Hank Finkel. Seven-footer with the big moustache is one of Nevitt's closest competition, at least in terms of service. Lasted nine seasons and 551 games, but at 5.1 pts, was a veritable stats machine next to these and won a title with the '74 Celtics. Filling the rather large sneakers of Bill Russell, he had a tough job.
Steve Hayes. 212 games played, three starts. I can recall watching Finkel on those Hondo-led Celtics and he shows up a lot on ESPN Classic, but frankly, I can't remember this guy at all.
Priest Lauderdale. 74 games, no starts. At 7-4, he was hard to miss.
Christian Welp. 109 games, three starts. From Germany came Uwe Blab AND Chris Welp. Good thing Dirk Nowitzki came along.
Loren Woods. Five seasons, 208 games (47 starts), 2.6 points, 3.3 rebounds. And counting. If he can keep those starts down to a minimum, he's on course.
Related: Sactown Royalty on Woods' signing.
Not really related, but anyway ...: Scott Carefoot of Raptorblog talks to SI.com (I'm with Scott on the world championships, which are to soccer's World Cup as Welp is to Nowitzki.)
J.E. Skeets of The Basketball Jones breaks down rookie photo shoots (and Happy Birthday, Tas).






Mike Smrek was always a personal favourite. How about the later years of Ralph Sampson. He had the huge contract and couldn't play a lick. There were a collection of Euro-chumps back in the day. Uwe Blab was a personal favourite.

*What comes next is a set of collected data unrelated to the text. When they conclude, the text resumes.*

-- ==== Sys2Proof/Machine/RegMap.lean ====
section
/-! DEFINITION. Every register of the spec's register tables: the fields by name (offset, low bit, width) and
the decomposition of a BAR0 offset into die, unit, block and index (19_register_map.md R612-R619), with each
field's access type and reset value (R12, R17). Reserved bits belong to no field. -/

namespace Sys2Proof.Machine

/-- Access types of R17. The spec's tables use no RWS field. -/
inductive Acc where
  | rw | ro | wo | w1c | w1s | rc
  deriving DecidableEq, Repr

/-- One field's place in its register, its access type and its Reset column (R12). -/
structure FDesc where
  lo : Nat
  w : Nat
  acc : Acc
  reset : Nat
  deriving DecidableEq, Repr

/-- A named field of one register: the register's key in the register file, low bit, width. -/
structure Fld where
  off : Nat
  lo : Nat
  w : Nat
  deriving DecidableEq, Repr

/-- Registers of one block: `count` members from index `idx`, `stride` indices apart. -/
structure RegRow where
  idx : Nat
  count : Nat
  stride : Nat
  fields : List FDesc
  deriving DecidableEq, Repr

/-- Where BAR2 registers are keyed in the register file: above every 28-bit BAR0 offset (R447). Function `f`
owns the keys from `bar2Base f` on. -/
def bar2Base (f : Nat) : Nat := 0x10000000 + f * 0x20000

/-- The key of a ring slot's first register: the PF's slot r for ring r, a VF's slot by its number (R447). -/
def ringSlotKey (f slot : Nat) : Nat := bar2Base f + slot * 64

/-- Key of a lane or port register: lane `l`, register number `j` (11_serial_lanes.md R440, R617). -/
def laneKey (l j : Nat) : Nat :=
  (1 + l / 128) * 0x1000000 + (l / 32) * 0x40000 + (l / 8 % 4) * 0x1000 + (32 * (l % 8) + j) * 8

/-- Key of LM_STATUS of lane macro `m` (R617). -/
def laneMacroKey (m : Nat) : Nat :=
  (1 + m / 16) * 0x1000000 + (m / 4) * 0x40000 + (m % 4) * 0x1000 + 256 * 8

/-! PKG_ID (00_scope.md R4) -/
def PKG_ID.regOff : Nat := 0xf800000
def PKG_ID.vendor_code : Fld := ⟨PKG_ID.regOff, 48, 16⟩
def PKG_ID.part_number : Fld := ⟨PKG_ID.regOff, 32, 16⟩
def PKG_ID.stepping : Fld := ⟨PKG_ID.regOff, 24, 8⟩
def PKG_ID.compat_level : Fld := ⟨PKG_ID.regOff, 16, 8⟩
def PKG_ID.desc : List FDesc := [⟨16, 8, .ro, 1⟩, ⟨24, 8, .ro, 0xa0⟩, ⟨32, 16, .ro, 0x9204⟩, ⟨48, 16, .ro, 0x4e44⟩]

/-! PKG_CAPS (00_scope.md R5) -/
def PKG_CAPS.regOff : Nat := 0xf800008
def PKG_CAPS.lanes : Fld := ⟨PKG_CAPS.regOff, 0, 16⟩
def PKG_CAPS.pipes : Fld := ⟨PKG_CAPS.regOff, 16, 8⟩
def PKG_CAPS.tenants : Fld := ⟨PKG_CAPS.regOff, 24, 16⟩
def PKG_CAPS.chip_id_bits : Fld := ⟨PKG_CAPS.regOff, 40, 4⟩
def PKG_CAPS.max_vfs : Fld := ⟨PKG_CAPS.regOff, 44, 8⟩
def PKG_CAPS.desc : List FDesc := [⟨0, 16, .ro, 0x400⟩, ⟨16, 8, .ro, 0x20⟩, ⟨24, 16, .ro, 0x1000⟩, ⟨40, 4, .ro, 0xa⟩, ⟨44, 8, .ro, 0x3f⟩]

/-! CLK_STATUS (01_architecture.md R51) -/
def CLK_STATUS.regOff : Nat := 0xf801000
def CLK_STATUS.root_lock : Fld := ⟨CLK_STATUS.regOff, 0, 1⟩
def CLK_STATUS.cclk_run : Fld := ⟨CLK_STATUS.regOff, 1, 1⟩
def CLK_STATUS.xclk_run : Fld := ⟨CLK_STATUS.regOff, 2, 1⟩
def CLK_STATUS.tclk_run : Fld := ⟨CLK_STATUS.regOff, 3, 1⟩
def CLK_STATUS.mclk_run : Fld := ⟨CLK_STATUS.regOff, 4, 1⟩
def CLK_STATUS.pcie_lock : Fld := ⟨CLK_STATUS.regOff, 5, 1⟩
def CLK_STATUS.ref_present : Fld := ⟨CLK_STATUS.regOff, 6, 1⟩
def CLK_STATUS.root_lock_lost : Fld := ⟨CLK_STATUS.regOff, 7, 1⟩
def CLK_STATUS.ref_lost : Fld := ⟨CLK_STATUS.regOff, 8, 1⟩
def CLK_STATUS.lane_macros_locked : Fld := ⟨CLK_STATUS.regOff, 16, 8⟩
def CLK_STATUS.desc : List FDesc := [⟨0, 1, .ro, 1⟩, ⟨1, 1, .ro, 1⟩, ⟨2, 1, .ro, 1⟩, ⟨3, 1, .ro, 1⟩, ⟨4, 1, .ro, 1⟩, ⟨5, 1, .ro, 1⟩, ⟨6, 1, .ro, 1⟩, ⟨7, 1, .w1c, 0⟩, ⟨8, 1, .w1c, 0⟩, ⟨16, 8, .ro, 0⟩]

/-! CLK_LANE_LOCK (01_architecture.md R52) -/
def CLK_LANE_LOCK.regOff (j : Nat) : Nat := 0xf801008 + 0x8 * j
def CLK_LANE_LOCK.locked (j : Nat) : Fld := ⟨CLK_LANE_LOCK.regOff j, 0, 64⟩
def CLK_LANE_LOCK.desc : List FDesc := [⟨0, 64, .ro, 0⟩]

/-! STRUCT_CTL (02_structure_image.md R79) -/
def STRUCT_CTL.regOff : Nat := 0x800000
def STRUCT_CTL.enable : Fld := ⟨STRUCT_CTL.regOff, 0, 1⟩
def STRUCT_CTL.disable : Fld := ⟨STRUCT_CTL.regOff, 1, 1⟩
def STRUCT_CTL.desc : List FDesc := [⟨0, 1, .w1s, 0⟩, ⟨1, 1, .w1s, 0⟩]

/-! STRUCT_IMG_ADDR (02_structure_image.md R80) -/
def STRUCT_IMG_ADDR.regOff : Nat := 0x800008
def STRUCT_IMG_ADDR.addr : Fld := ⟨STRUCT_IMG_ADDR.regOff, 12, 52⟩
def STRUCT_IMG_ADDR.desc : List FDesc := [⟨12, 52, .rw, 0⟩]

/-! STRUCT_IMG_LEN (02_structure_image.md R80) -/
def STRUCT_IMG_LEN.regOff : Nat := 0x800010
def STRUCT_IMG_LEN.len : Fld := ⟨STRUCT_IMG_LEN.regOff, 0, 25⟩
def STRUCT_IMG_LEN.desc : List FDesc := [⟨0, 25, .rw, 0⟩]

/-! STRUCT_STATUS (02_structure_image.md R81) -/
def STRUCT_STATUS.regOff : Nat := 0x800020
def STRUCT_STATUS.state : Fld := ⟨STRUCT_STATUS.regOff, 0, 3⟩
def STRUCT_STATUS.desc : List FDesc := [⟨0, 3, .ro, 0⟩]

/-! STRUCT_IMAGE_ID (02_structure_image.md R81) -/
def STRUCT_IMAGE_ID.regOff : Nat := 0x800028
def STRUCT_IMAGE_ID.image_id : Fld := ⟨STRUCT_IMAGE_ID.regOff, 0, 64⟩
def STRUCT_IMAGE_ID.desc : List FDesc := [⟨0, 64, .ro, 0⟩]

/-! STRUCT_VER_CFG (02_structure_image.md R82) -/
def STRUCT_VER_CFG.regOff : Nat := 0x800040
def STRUCT_VER_CFG.commit_wait_ms : Fld := ⟨STRUCT_VER_CFG.regOff, 0, 16⟩
def STRUCT_VER_CFG.drain_limit_us : Fld := ⟨STRUCT_VER_CFG.regOff, 16, 16⟩
def STRUCT_VER_CFG.desc : List FDesc := [⟨0, 16, .rw, 0x64⟩, ⟨16, 16, .rw, 0x7d0⟩]

/-! STRUCT_DISCARD_CNT (02_structure_image.md R82) -/
def STRUCT_DISCARD_CNT.regOff : Nat := 0x800050
def STRUCT_DISCARD_CNT.drain_discards : Fld := ⟨STRUCT_DISCARD_CNT.regOff, 0, 32⟩
def STRUCT_DISCARD_CNT.desc : List FDesc := [⟨0, 32, .rc, 0⟩]

/-! STRUCT_VERSION (02_structure_image.md R97) -/
def STRUCT_VERSION.regOff : Nat := 0x800030
def STRUCT_VERSION.current : Fld := ⟨STRUCT_VERSION.regOff, 0, 32⟩
def STRUCT_VERSION.current_tag : Fld := ⟨STRUCT_VERSION.regOff, 32, 4⟩
def STRUCT_VERSION.oldest_tag : Fld := ⟨STRUCT_VERSION.regOff, 36, 4⟩
def STRUCT_VERSION.live_count : Fld := ⟨STRUCT_VERSION.regOff, 40, 4⟩
def STRUCT_VERSION.desc : List FDesc := [⟨0, 32, .ro, 0⟩, ⟨32, 4, .ro, 0⟩, ⟨36, 4, .ro, 0⟩, ⟨40, 4, .ro, 0⟩]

Great name too.
Posted by: Mark Freedman | August 16, 2006 at 12:27 PM
Glad to see you're back into basketblogging, CY. It's been awfully quiet on the Toronto b-ball front the past couple of weeks. (No offence to Doug Smith, BTW.)
And I'm glad to see Lo-Lo a-gone-gone. Time to move on from an inconsistent 7-footer with little upside and check out other backup-centre options - Garbajosa and Bargnani - with (likely) more talent and determination.
Posted by: Jeff - HoopsAddict | August 16, 2006 at 12:39 PM
Every time I watch B.Ball, I wish I was 11 inches taller....at the moment I am 6-1.
7 foot = millions
Posted by: mike | August 16, 2006 at 01:56 PM
Can't forget Yinka Dare (RIP). 7'1" and a lottery pick by the Nets. 25 starts in 110 GP, and in 9 minutes per game contributed 2.1 pts/gm, 2.5 reb/gm... and a grand total of 4 career assists (and he didn't get his first assist until his third season).
The Nets got great value for his 6 yr./$9 mil contract.
Posted by: J.J. | August 16, 2006 at 08:18 PM
well he had to go becaus he really sucked here...and over there hes gonna suck more because he wont be gettin minutes.
Posted by: mike | August 18, 2006 at 02:55 PM
Of all those guys..finkel could play a little. He could shoot the rock.